My mother drove up beside a teenage male cyclist and called out the window to him: “Hi Honey! Want a ride?”
It was the talk of the school the next day.
It turned out that she thought the cyclist was me so she offered a ride home.
My point is that context is very important when considering approaching what could be a boundary. Unfortunately, there are a great many people who refuse to respect other people’s boundaries and instead convince themselves that there are no such boundaries and there should be no such boundaries. Welcome to one of the cornerstones of misogyny: assumed power and control.
I have never “catcalled” anybody in my life!
Once when my daughter was 13yr old we were walking in public and passed a couple of young men in their late teens. After we passed, one of them let out a low ‘wolf-whistle.’ They weren’t leering, at least not to the point I noticed. We all kept walking and I could tell my daughter was deep in thought. A minute later, she turned to me and asked, “Dad, do you know why they whistled?”
My wife is a very attractive woman and my daughter got her looks so no mystery there. But I wanted to see what she would say so I asked her back, “Why?” She smiled and said, “Because they think I’m pretty enough.”
I’m not arguing for more catcalls and I’ve never catcalled anyone. But like a compliment I don’t think it’s impossible for it to be done in a non-creepy way.
You missed the perfect opportunity to point out, “yes, it’s been dressed up as a ‘compliment’ for decades, so women will feel an obligation to interact. But he’s really communicating that he feels entitled to female attention —-on his command!” Don’t fall for it, you’re smarter than that!
This.
I think the conclusion I’d come to from that story was that the 13 year old was really worried about being “pretty enough”, and I’d have wanted to figure out where she was getting the idea that she might not be, and that it was really important that she had to look “pretty enough” for strangers on the street.
Makes me glad I had a dad who thought being able to throw overhand was more important than being pretty.
In my drunken youth, we always honked and whistled at “pretty girls”. That’s well over 40 years ago. Times change and people grow up too. Today, don’t even comment on someone’s appearance unless you know them very well that they won’t take offence.
I think I would tell her something like, “Of course you are pretty enough! But you will always be pretty enough, whether some rando is whistling at you on the street or not.”
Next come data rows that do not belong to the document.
-- ==== Sys2Proof/Tests/Slice0.lean ====
section
/-! SUPPORT. The model's own tests, one step each, with the results of spec/95_test_vectors.md (its row numbers stand in the
comments) or of the rules named; and for each statement with hypotheses a state and operands that meet them all. -/

namespace Sys2Proof.Tests

open Sys2Proof Sys2Proof.Machine

/-! ### Small states -/

/-- Parameter set S of spec/95: `CAP` 4, `CONST_MIN_PERIOD` 30, `TICK_UNIT` 10. -/
def smallConfig : Config :=
  { Config.simulatorDefault with cap := 4, capPos := by decide, capLe := by decide, constMinPeriod := 30 }

/-- Power-on under S. -/
def small : State := State.resetFor smallConfig

/-- Power-on under S with split conversions. -/
def split : State := State.resetFor { smallConfig with eventAtomicity := .interleaved }

/-- A state of the tick vectors: `IT/CP/ITC/CPC/CLR`, and `CUR` 7, under the spec's default parameters. -/
def before (it cp : Data16) (itc cpc : Nat) (clr : Bool) : State :=
  { State.reset with it := it, cp := cp, itc := itc, cpc := cpc, clr := clr, cur := 7 }

/-- The same in another compare mode and phase. -/
def inMode (m : CompareMode) (p : ClearAssertPhase) (s : State) : State :=
  { s with cfg := { s.cfg with compareMode := m, clearAssertPhase := p } }

/-- What an operation leaves, seen through `f`. -/
def after {α : Type} (f : State → α) (i : Instr) (s : State) : Option α :=
  match exec i s with
  | .next t => some (f t)
  | .fault _ => none
  | .refused _ => none

/-- What one step leaves, seen through `f`. -/
def stepped {α : Type} (f : State → α) (s : State) : Option α :=
  match step s with
  | .next t => some (f t)
  | .fault _ => none
  | .refused _ => none

/-- What a tick vector lists. -/
structure Timing where
  itc : Nat
  cpc : Nat
  clr : Bool
  cur : Data16
  outputs : List Output
  deriving DecidableEq, Repr

/-- A state's entry in a tick vector. -/
def timing (s : State) : Timing := ⟨s.itc, s.cpc, s.clr, s.cur, s.trace⟩

/-- The operation a word decodes to under `CAP` 4. -/
def decoded (w : OpWord) : Option Instr :=
  match decode 4 w with
  | .ok i => some i
  | .error _ => none

/-- The reason an agent's word is refused under `CAP` 4. -/
def refusal (a : Agent) (w : OpWord) : Option RefuseReason :=
  match decodeFrom 4 a w with
  | .ok _ => none
  | .error r => some r

/-! ### Decoding: spec/95 section 2.1, the words written out from R72 to R75 -/

/-- E1, E7, E8, E10. -/
theorem test_decode_events :
    decoded 0b00000000000000000000000000000000 = some .tick ∧
    decoded 0b00000001000000001111111111111111 = some (.convDone 0xFFFF) ∧
    decoded 0b00000001000000000000000000000000 = some (.convDone 0) ∧
    decoded 0b00000010000000000000000000000000 = some .reset := by decide

/-- E12, E15, E17. -/
theorem test_decode_writes :
    decoded 0b01000000000000001111111111111111 = some (.wrIt 0xFFFF) ∧
    decoded 0b01000000000000010000000011111111 = some (.wrHlevel 0xFF) ∧
    decoded 0b01000000000000100000000000000011 = some (.wrVlevel 3) := by decide

/-- E22, E24 and the other rows of the register map R40. -/
theorem test_decode_reads :
    decoded 0b10000000000000000000000000000000 = some .rdIt ∧ decoded 0b10000000000000010000000000000000 = some .rdHlevel ∧
    decoded 0b10000000000000100000000000000000 = some .rdVlevel ∧ decoded 0b10000000000000110000000000000000 = some .rdCp ∧
    decoded 0b10000000000001000000000000000000 = some .rdItc ∧ decoded 0b10000000000001010000000000000000 = some .rdCpc ∧
    decoded 0b10000000000001100000000000000000 = some .rdStatus ∧ decoded 0b10000000000001110000000000000000 = some .rdCur ∧
    decoded 0b10000000000010000000000000000000 = some .rdAfe := by decide

/-- E27. -/
theorem test_decode_sample : decoded 0b11000000000000000000000000000011 = some (.rdSample 3) := by decide

/-- E2 to E6, E9, E11, E14, E16. -/
theorem test_decode_reserved_low :
    [0x00000001#32, 0x00010000#32, 0x00FF0000#32, 0x03000000#32, 0x3F000000#32, 0x01010000#32, 0x02000001#32,
      0x50000000#32, 0x40010100#32].all (fun w => refusal (classIssuer w) w = some .reservedEncoding) = true := by decide

/-- E20, E21, E23, E25, E26, E30 to E33. -/
theorem test_decode_reserved_high :
    [0x40090000#32, 0x4FFF0000#32, 0x80000001#32, 0x80090000#32, 0x90000000#32, 0xC0010000#32, 0xFFFFFFFF#32,
      0x7FFFFFFF#32, 0xBFFFFFFF#32].all (fun w => refusal .host w = some .reservedEncoding) = true := by decide

/-- E18, E19, E28, E29, E34, E35, E36. -/
theorem test_decode_refused :
    refusal .host 0x40030005 = some .writeReadOnly ∧ refusal .host 0x40080000 = some .writeReadOnly ∧
    refusal .host 0xC0000004 = some .indexOutOfRange ∧ refusal .host 0xC000FFFF = some .indexOutOfRange ∧
    refusal .host 0x00000000 = some .wrongAgent ∧ refusal .tickSource 0x80000000 = some .wrongAgent ∧
    refusal .host 0x01000123 = some .wrongAgent := by decide

/-- The one check of `wellFormed`: the last cell's read is an operation, the read one past it is refused (R75, R78). -/
theorem test_wellFormed_refuses_index :
    (Instr.rdSample 3).wellFormed 4 = true ∧ (Instr.rdSample 4).wellFormed 4 = false := by decide

/-- Unused high bits of a query, and a bit above the word, are no instruction. -/
theorem test_decodeTableWord :
    decodeTableWord 32 0x400100FF = some (.wrHlevel 0xFF) ∧ decodeTableWord 32 0x80090000 = none ∧
    decodeTableWord 32 (2 ^ 32) = none := by decide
That said, she’s 13. It isn’t unusual for a 13-year-old to not realize she’s pretty and thus be blown away when a rando tells her that. I remember the first time someone (who wasn’t either of my parents) paid me a compliment on my looks (in a non-catcalling way). I was 13, dressed up for a school banquet in ensemble that I had picked out myself (rather than having a fugly Nellie Olsen outfit forced on me). It was kind of a magical moment for me. But it loses its novelty after the two millionth time.
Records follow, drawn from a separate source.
/-- The whole block. -/
structure State where
  pending : List Instr := []
  freeCtr : Nat := 0
  clockNs : Nat := 0
  out : List OutMsg := []
  mode : Mode := .ready
  freason : Nat := 0
  tripped : Bool := false
  regs : Map W32 := []
  ctrs : Map W64 := []
  shadows : Map W32 := []
  rwSaved : Map W32 := []
  ras : List RasRec := []
  rasNext : W32 := 0
  intPend : BitVec 16 := 0
  terraces : Map Terrace := []
  lanes : Map FLane := []
  saddles : Map Saddle := []
  lats : List Xfer := []
  canalAlt : List (Nat × Nat) := []
  canalFence : List (Nat × Nat) := []
  hbm : Mem := {}
  far : Mem := {}
  host : Mem := {}
  peer : Mem := {}
  hbmPoison : List Nat := []
  guarded : Bool := true
  ats : Map (List Tlb) := []
  atsWant : List (Nat × Nat × Nat) := []
  got : List Nat := []
  hostReqs : List HostReq := []
  atsPend : List (Nat × Nat × List Nat) := []
  skv : Map SkvPort := []
  skvArbs : Map Arb := []
  rte : Map W32 := []
  win : Map SkvWin := []
  e2e : Map E2e := []
  skvWait : List (Option Origin × SkvPacket) := []
  skvReqs : List SkvReq := []
  mgmtIn : List (Nat × List Byte) := []
  resetting : Option Reset := none
  mir : Map W32 := []
  farPorts : Map FarPort := []
  farDevs : Map Expander := []
  jrn0 : Journal := {}
  jrn1 : Journal := {}
  jsteps : List JStep := []
  jfull : Bool := false
  bellNo : Nat := 0
  resumeTo : Nat := 0
  runs : Map Run := []
  ques : Map Que := []
  allots : Map Allot := []
  rings : Map Ring := []
  rr : Map Nat := []
  bells : List Bell := []
  awakeMax : Nat := 64
  feeds : Map Feed := []
  feedB : Bool := false
  discharging : Option Nat := none
  fb : Freeboard := {}
  fbShadow : Freeboard := {}
  fbSync : Nat := 0
  capGuard : Bool := false
  rails : Map Rail := []
  sensors : Map Sensor := []
  ridgePower : Map PState := []
  ridgeFailed : List Nat := []
  nv0 : Nv := { seq := 1 }
  nv1 : Nv := {}
  nvNew : List Nat := []
  flash : Map Image := [(0, { valid := true, ver := 0x02030001 }), (2, { valid := true, ver := 0x01090003 }),
    (4, { valid := true, ver := 1, entries := some [(0x11, 0x02030001, 0x01090003)] })]
  fw : Firmware := {}
  fuses : List W32 := documentedFuses
  update : Option Update := none
  diag : Option Nat := none
  eid : Byte := 0x1D
  perst : List Nat := []
  xperst : List Nat := []
  flog : List XRec := []
  inv : Option Inval := none
  invQ : List Inval := []
  rsvs : List Rsv := []
  rsvRevoked : List (Nat × Nat) := []
  rsvDue : Option Nat := none
  taps : Map Tap := []
  shares : Map Int := []
  redivide : List Nat := []
  retQ : List (Nat × List Nat) := []
  hdFailed : List Nat := []
  hostPorts : Map HostPort := []
  evq : List ExEvent := []
  receiver : Byte := 0
  hwEpoch : Nat := 0
  deriving DecidableEq, Repr

/-- The machine right after reset: the end of a power-on of a healthy module, in Ready. DESIGN CHOICE: log 5. -/
def State.reset : State := { regs := [(0x170008, 0xD0000000#32)] }

end Sys2Proof.Machine
end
Wait, I missed that she’s 13yrs old.
Shame on Dad for failing to point out that sexualizing a child is beyond creepy, a big red flag, borders on criminal, and is NEVER appropriate!
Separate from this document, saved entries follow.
-- ==== Sys2Proof/Machine/Ops.lean ====
section
/-! DEFINITION. The operations every family shares: registers and counters, the RAS log and the interrupt causes (19 R523
to R530), Exmas events (18 R511), Gauge packets (14 R399 to R402), free values, and stopping a faulted item (04 R83). -/

namespace Sys2Proof.Machine

/-! ## Free values -/

/-- A value the spec leaves open, never taken before (log 2). -/
def fresh (s : State) : W64 × State := (Config.freeValue s.freeCtr, { s with freeCtr := s.freeCtr + 1 })

/-! ## Registers and counters -/

/-- Add n to a field of a register that holds at its largest value. -/
def satAdd (s : State) (off : Nat) (d : W32) (lo len n : Nat) : State :=
  let r := rg s off d
  setRg s off (setFld r lo len (min (2 ^ len - 1) (fld r lo len + n)))

/-- Add n to a 64-bit counter (R9). -/
def ctrAdd (s : State) (off : Nat) (n : Nat) : State :=
  { s with ctrs := mset s.ctrs off (mget s.ctrs off 0 + BitVec.ofNat 64 n) }

/-- The BAR0 base of a terrace, Saddle and Headwork block (Table 19-2). -/
def tBase (tg : Nat) : Nat := 0x1000000 + tg * 0x100000
def sBase (n : Nat) : Nat := 0x5000000 + n * 0x800000
def hBase (n : Nat) : Nat := 0x6000000 + n * 0x800000

/-- The always-on microsecond count (R410, R523). -/
def nowUs (s : State) : Nat := s.clockNs / 1000

/-- The sequencer Headwork (R409). -/
def seqHd (s : State) : Nat := if s.hdFailed.contains 0 then 1 else 0

/-- Is a Headwork alive? -/
def hdAlive (s : State) (n : Nat) : Bool := !(s.hdFailed.contains n)

/-- Is a host port Up, at any width (Table 14-12)? -/
def portUp (s : State) (p : Nat) : Bool :=
  hdAlive s p && (let h := mget s.hostPorts p {}; h.state = 2 || h.state = 3)

/-- What the module sends out. DESIGN CHOICE: log 4. -/
def emit (s : State) (m : OutMsg) : State := { s with out := s.out ++ [m] }

/-- The port a module-level message leaves through (R530). -/
def modulePort (s : State) : Option Nat :=
  let h := seqHd s
  if portUp s h then some h else if portUp s (1 - h) then some (1 - h) else none

/-! ## Allotment registers (Table 14-9) -/

def allotBase (a : Nat) : Nat := 0x140000 + 0x40 * a
def allotCfg (s : State) (a : Nat) : W32 := rg s (allotBase a) 0
def allotEn (s : State) (a : Nat) : Bool := bit (allotCfg s a) 31
def allotClass (s : State) (a : Nat) : Nat := fld (allotCfg s a) 29 2
def allotDet (s : State) (a : Nat) : Bool := bit (allotCfg s a) 28
def allotVf (s : State) (a : Nat) : Option Nat :=
  if bit (allotCfg s a) 27 then some (fld (allotCfg s a) 17 10) else none
def allotGrant (s : State) (a tg : Nat) : Bool :=
  if tg < 32 then bit (rg s (allotBase a + 4) 0) tg else bit (rg s (allotBase a + 8) 0) (tg - 32)
def allot (s : State) (a : Nat) : Allot := mget s.allots a {}
def updAllot (s : State) (a : Nat) (f : Allot → Allot) : State := { s with allots := mupd s.allots a {} f }

/-- The requester ID of an allotment's host accesses: 0 is PF0, n + 1 is VF n (R324, R398). -/
def allotFn (s : State) (a : Nat) : Nat :=
  match allotVf s a with
  | some n => n + 1
  | none => 0

/-- The rank of a class in priority: Express, Standard, Bulk (R395). -/
def classRank (c : Nat) : Nat := if c = 2 then 0 else if c = 0 then 1 else 2

/-! ## Interrupts (R528, R529) -/

def intEn (s : State) : W32 := rg s 0x2004 0x7FF7#32
def intStat (s : State) : W32 := rg s 0x2000 0

/-- The vector a cause is routed to (Table 19-9). -/
def causeVec (s : State) (c : Nat) : Nat :=
  if c < 8 then fld (rg s 0x2010 0x65443210#32) (4 * c) 4 else fld (rg s 0x2014 0x0BA09876#32) (4 * (c - 8)) 4

/-- Note that vector v is to be messaged in the open 1 us window. -/
def intWant (s : State) (v : Nat) : State := { s with intPend := s.intPend ||| BitVec.ofNat 16 (2 ^ v) }

/-- Set a cause bit; a rise of an enabled cause asks for a message (R529). -/
def intCause (s : State) (c : Nat) : State :=
  let rose := !(bit (intStat s) c)
  let s := setRg s 0x2000 (intStat s ||| BitVec.ofNat 32 (2 ^ c))
  if rose && bit (intEn s) c then intWant s (causeVec s c) else s

/-! ## Exmas events (R511) -/

/-- Send an event to the receiver and queue it, dropping the oldest of 256. -/
def exEvent (s : State) (ws : List Nat) : State :=
  let full := decide (256 ≤ s.evq.length)
  let e : ExEvent := { words := ws, dropped := if full then 1 else 0 }
  let q := if full then s.evq.drop 1 else s.evq
  emit { s with evq := q ++ [e] } (.event (s.receiver.toNat :: e.dropped :: ws))

/-! ## RAS log (R523 to R527) -/

/-- Append an event to the RAS log, merge it into the newest record, or count it as lost. DEDUCED: log 59. -/
def rasAppend (s : State) (code sev skind unit : Nat) (al : Option Nat) (detail : Nat) : State :=
  let a := al.getD 0
  let t := nowUs s
  let d := BitVec.ofNat 64 detail
  let ev := [code, sev, skind, unit, a, if al.isSome then 1 else 0, detail]
  let fresh := RasRec.mk s.rasNext (BitVec.ofNat 64 t) sev code skind unit a al.isSome 1 d
  match s.ras.getLast? with
  | some r =>
    if r.code = code && r.skind = skind && r.unit = unit && r.allot = a && r.alv = al.isSome
        && decide (t < r.time.toNat + 1000) then
      { s with ras := s.ras.dropLast ++ [{ r with count := min 0xFFFFFFFF (r.count + 1) }] }
    else append s ev fresh
  | none => append s ev fresh
where
  append (s : State) (ev : List Nat) (r : RasRec) : State :=
    let s := { s with rasNext := s.rasNext + 1 }
    if 1024 ≤ s.ras.length then
      let s := satAdd s 0x1008 0 0 32 1
      let s := if bit (rg s 0x1000 0) 31 then s else intCause (setRg s 0x1000 0x80000000#32) 12
      exEvent s ev
    else
      let s := { s with ras := s.ras ++ [r] }
      let s := satAdd s 0x100C 0 (8 * r.sev) 8 1
      exEvent (intCause s (3 - r.sev)) ev

/-- A register write that is dropped for range, state, key, BUSY or rights (code 0x03). -/
def logDropped (s : State) (off v : Nat) : State :=
  rasAppend s 0x03 0 0 0 none (off % 2 ^ 32 + v % 2 ^ 32 * 2 ^ 32)

/-- The DETAIL of codes 0x01 and 0x02 (Table 19-6). -/
def writeDetail (bar : Bar) (r : Requester) (off : Nat) : Nat :=
  let b := match bar with
    | .bar0 => 0
    | .bar2 => 1
    | .vfbar0 => 2
  let q := match r with
    | .pf p => p.val
    | .vf _ _ => 2
    | .exmas => 3
  let vf := match r with
    | .vf n _ => n.val
    | _ => 0
  off % 2 ^ 32 + b * 2 ^ 32 + q * 2 ^ 34 + vf * 2 ^ 54

/-! ## Gauge packets (R399 to R402) -/

def ringOf (s : State) (k : Nat) : Ring := mget s.rings k {}

/-- The quota of a ring's share of the FIFO in words: 4,096 for PF0 rings, 32 for an allotment's (R399). -/
def ringQuota (k : Nat) : Nat := if k < 2 then 4096 else 32

/-- The Headwork whose FIFO holds a ring's packets. -/
def ringHd (s : State) (k : Nat) : Nat := if k < 2 then k else (allot s (k - 2)).owner

def waitingWords (r : Ring) : Nat := r.waiting.foldl (fun n p => n + p.words.length) 0

/-- Put a packet in a ring's share, or drop and count it; two words stay for OVERFLOW (R402). -/
def ringPut (s : State) (k : Nat) (p : Packet) : State :=
  let r := ringOf s k
  let r := { r with posted := r.posted + 1 }
  if waitingWords r + p.words.length ≤ ringQuota k - 2 then
    { s with rings := mset s.rings k { r with waiting := r.waiting ++ [p] } }
  else
    let s := { s with rings := mset s.rings k { r with dropped := r.dropped + 1, sinceOvf := r.sinceOvf + 1 } }
    satAdd s (hBase (ringHd s k) + 0x50014) 0 0 32 1

/-- The header of Table 14-6. -/
def gaugeHeader (s : State) (type len al : Nat) : W64 :=
  BitVec.ofNat 64 (type * 2 ^ 56 + len * 2 ^ 54 + al * 2 ^ 42 + (nowUs s - s.hwEpoch) % 2 ^ 32)

/-- Is the ring enabled (GEN)? -/
def ringCfg (s : State) (k : Nat) : W32 :=
  let d := setFld (setFld (setFld (0 : W32) 25 5 9) 14 11 64) 0 8 16
  if k < 2 then rg s (hBase k + 0x50008) d else rg s (allotBase (k - 2) + 0x24) d

def ringOn (s : State) (k : Nat) : Bool := bit (ringCfg s k) 31

/-- Post a packet to the PF0 ring of Headwork hd only. DEDUCED: log 47. -/
def gaugePf (s : State) (hd type al : Nat) (words : List W64) (notice : Bool) : State :=
  ringPut s hd { words := gaugeHeader s type words.length al :: words, notice }

/-- Post a packet to the PF0 ring of the allotment's owner, and to the allotment's ring when it is enabled (R400). -/
def gaugePost (s : State) (type al : Nat) (words : List W64) (notice : Bool) : State :=
  let p : Packet := { words := gaugeHeader s type words.length al :: words, notice }
  let s := ringPut s (allot s al).owner p
  if ringOn s (al + 2) then ringPut s (al + 2) p else s

/-! ## Runs -/

def runOf (s : State) (k : Nat) : Option Run := mget? s.runs k
def updRun (s : State) (k : Nat) (f : Run → Run) : State :=
  match mget? s.runs k with
  | some r => { s with runs := mset s.runs k (f r) }
  | none => s

/-- Set one bit of the item's ERR word (Table 14-5). -/
def runErr (s : State) (k bitNo : Nat) : State :=
  updRun s k (fun r => { r with err := r.err ||| BitVec.ofNat 13 (2 ^ bitNo) })

/-- Count poisoned elements written or contributed (R224, R308). -/
def runPoison (s : State) (k n : Nat) : State :=
  updRun s k (fun r => { r with poison := min 0xFFFFFFFF (r.poison + n) })

/-- The run a terrace serves. -/
def runOfT (s : State) (tg : Nat) : Option (Nat × Run) :=
  match (terrace s tg).slot with
  | some k => (mget? s.runs k).map (fun r => (k, r))
  | none => none

/-- A started thread that has not ended. -/
def Thread.live (t : Thread) : Bool :=
  match t.st with
  | .ready => true
  | .blocked _ => true
  | _ => false

/-- End every started thread, and drop what the islands of the terrace hold of the item (R83). -/
def stopTerrace (t : Terrace) : Terrace :=
  { t with
    threads := t.threads.map (fun (k, th) => (k, if th.live then { th with st := .ended } else th))
    cmdq := []
    execs := []
    partialPk := []
    pins := []
    stores := []
    replaying := [] }

/-- The Saddle of a terrace's half of the grid (R34). -/
def saddleOf (tg : Nat) : Nat := if tg / 4 % 4 < 2 then 0 else 1

/-- Empty a span's reach queues and end its job, counting the reaches discarded (R183). -/
def discardReaches (s : State) (k : Nat) : State :=
  match mget? s.runs k with
  | none => s
  | some r =>
    let s := r.tgs.foldl (fun s tg =>
      let n := (terrace s tg).reachQ.length
      if (terrace s tg).slot ≠ some k then s
      else satAdd (updTerrace s tg (fun t => { t with reachQ := [], rqWait := [] })) (sBase (saddleOf tg) + 0x40090) 0 0 32 n) s
    updRun s k (fun r => { r with cut := none })

/-- A lane keeps the contexts of some terraces: when the running one goes, the next in ascending TG order runs (R238). -/
def FLane.keep (l : FLane) (p : Nat → Bool) : FLane :=
  let rest := l.ctxs.filter (fun x => p x.tg)
  if rest.any (fun x => x.tg = l.running) then { l with ctxs := rest }
  else
    let next := match rest.find? (fun x => decide (l.running < x.tg)) with
      | some x => x.tg
      | none => (rest.map (fun x => x.tg)).headD 0
    { l with ctxs := rest, running := next, used := 0 }

/-- The Headwork whose port an allotment's host-window accesses leave by: its owner, or the other while the owner's port is Down and the other
is Up (R324, R383). -/
def hostHd (s : State) (a : Nat) : Nat :=
  let o := (allot s a).owner
  if !(portUp s o) && portUp s (1 - o) then 1 - o else o

/-! ## Fault records (R331) -/

/-- One record for a run of consecutive requests in one 4 KiB window, if any sector of the run faulted. -/
def runRecord (al src : Nat) (l : List Acc) : Option XRec :=
  let bad := l.filter (fun a => match a.kind with | some k => k < 8 | none => false)
  match bad with
  | [] => none
  | a :: _ => some { va := a.va, kind := a.kind.getD 0, acc := a.acc, allot := al, src, count := min 0x1FF bad.length }

/-- The runs of a stream's requests, by 4 KiB window. -/
def windows (l : List Acc) : List (List Acc) :=
  l.foldr (fun a acc => match acc with
    | (b :: r) :: rest => if a.va / 4096 = b.va / 4096 then (a :: b :: r) :: rest else [a] :: (b :: r) :: rest
    | _ => [[a]]) []

/-- Log one record: the fault log of 16, the allotment's count and the item's completion. -/
def logXlt (s : State) (slot : Option Nat) (r : XRec) : State :=
  let s := satAdd s (0x10000C + 0x10 * r.allot) 0 0 32 1
  let s :=
    if s.flog.length < 16 then
      let s' := { s with flog := s.flog ++ [r] }
      if s.flog.isEmpty then intCause s' 13 else s'
    else if bit (rg s 0x110010 0) 31 then s
    else intCause (setRg s 0x110010 0x80000000#32) 13
  match slot with
  | some k => runErr (updRun s k (fun x => { x with xltrec := min 0xFFFF (x.xltrec + 1) })) k 4
  | none => s

/-- The translation faults of one stream, run by run. -/
def logStream (s : State) (slot : Option Nat) (al src : Nat) (l : List Acc) : State :=
  ((windows (l.filter (fun a => a.kind ≠ some 16))).filterMap (runRecord al src)).foldl (fun s r => logXlt s slot r) s

/-- The faults of the accesses that a stopped item has made and not reported yet, stream by stream (R331): those of its terraces, of its Sump jobs, and
of its cutter. -/
def logStopped (s : State) (k : Nat) (r : Run) : State :=
  let s := r.tgs.foldl (fun s tg =>
    (terrace s tg).execs.foldl (fun s e => logStream s (some k) r.allot tg e.2.accs) s) s
  let s := s.saddles.foldl (fun s e =>
    (e.2.sump.filter (fun j => j.slot = k)).foldl (fun s j => logStream s (some k) j.allot (64 + e.1) j.accs) s) s
  match r.cut with
  | some j => logStream s (some k) r.allot (70 + saddleOf (r.tgs.headD 0)) j.accs
  | none => s

/-- Stop an item on every terrace of its span, with its Flume contexts and Sump jobs (R83, R310). -/
def stopItem (s : State) (k : Nat) : State :=
  match mget? s.runs k with
  | none => s
  | some r =>
    let s := r.tgs.foldl (fun s tg => updTerrace s tg stopTerrace) (discardReaches (logStopped s k r) k)
    let s : State := { s with
      got := []
      lanes := s.lanes.map (fun e => (e.1, e.2.keep (fun tg => !(r.tgs.contains tg))))
      saddles := s.saddles.map (fun (n, d) => (n, { d with
        sump := d.sump.filter (fun j => j.slot ≠ k)
        units := if (d.sump.head?).any (fun j => j.slot = k) then [] else d.units, cisWait := d.cisWait.filter (fun o => !(r.tgs.contains o.tg)) })) }
    updRun s k (fun r => { r with stopped := true, sumps := 0 })

/-- Record a fault of the item a terrace runs, log it and stop the item (R83, R355, R356). -/
def itemFault (s : State) (tg thr pc code : Nat) : State :=
  match runOfT s tg with
  | none => s
  | some (k, r) =>
    let s := rasAppend s 0x10 1 1 tg (some r.allot) (code + thr * 2 ^ 8 + pc % 2 ^ 52 * 2 ^ 12)
    let s := updRun s k (fun r => match r.fault with
      | none => { r with fault := some { code, tg, thr, pc } }
      | some _ => { r with more := min 0xFFFF (r.more + 1) })
    stopItem s k

/-! ## Threads -/

def thread (s : State) (tg thr : Nat) : Thread := mget (terrace s tg).threads thr {}

def setThread (s : State) (tg thr : Nat) (t : Thread) : State :=
  updTerrace s tg (fun x => { x with threads := mset x.threads thr t })

def updThread (s : State) (tg thr : Nat) (f : Thread → Thread) : State := setThread s tg thr (f (thread s tg thr))

/-- Scalar, descriptor and handle registers (R80). -/
def Thread.sreg (t : Thread) (n : Nat) : W64 := mget t.s n 0
def Thread.dreg (t : Thread) (n : Nat) : BitVec 256 := mget t.d n 0
def Thread.hreg (t : Thread) (n : Nat) : BitVec 16 := mget t.h n 0xFFFF#16
def Thread.preg (t : Thread) (n : Nat) : Bool := n = 0 || bit t.p n

def Thread.setS (t : Thread) (n : Nat) (v : W64) : Thread := { t with s := mset t.s n v }
def Thread.setD (t : Thread) (n : Nat) (v : BitVec 256) : Thread := { t with d := mset t.d n v }
def Thread.setH (t : Thread) (n : Nat) (v : BitVec 16) : Thread := { t with h := mset t.h n v }

/-- Write a predicate; p0 always reads 1 (R80). -/
def Thread.setP (t : Thread) (n : Nat) (v : Bool) : Thread :=
  if n = 0 then t else { t with p := setFld t.p n 1 (if v then 1 else 0) }

def Thread.setPc (t : Thread) (v : BitVec 52) : Thread := { t with pc := v }

end Sys2Proof.Machine
end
And most certainly NOT a compliment. Yikes!
(Can’t decide which is more disturbing Dad being ok with this behaviour being directed at a 13yr old, or being okay with her thinking it’s a compliment! Double servings of ick!)
It makes sense when you realize how people see the women in their lives as property. He sees it as a compliment to him.
My father was a little Jewish professor with glasses, but he still had a “Mess with my daughter and die aura.”
I suppose to an extent my father saw me as property when I was a little kid, but we definitely had a paradigm shift right around my bat mitzvah, and he did encourage lots of independence in me.
He convinced my mother to let me get a 10-speed bike, and ride it around town whenever I wanted-- and wherever, as long as I stayed in city limits. I was 11. It was also his idea that I be allowed to use the public transportation in Moscow by myself to go to and from school, and occasionally to a friend’s house, or to bring a friend home with me. I was 10. I could also wander our neighborhood on my own, along with the other neighborhood kids in Moscow, just as I’d done in Manhattan.
There’s some gray area between “hurt my daughter and die,” and “she is my property.”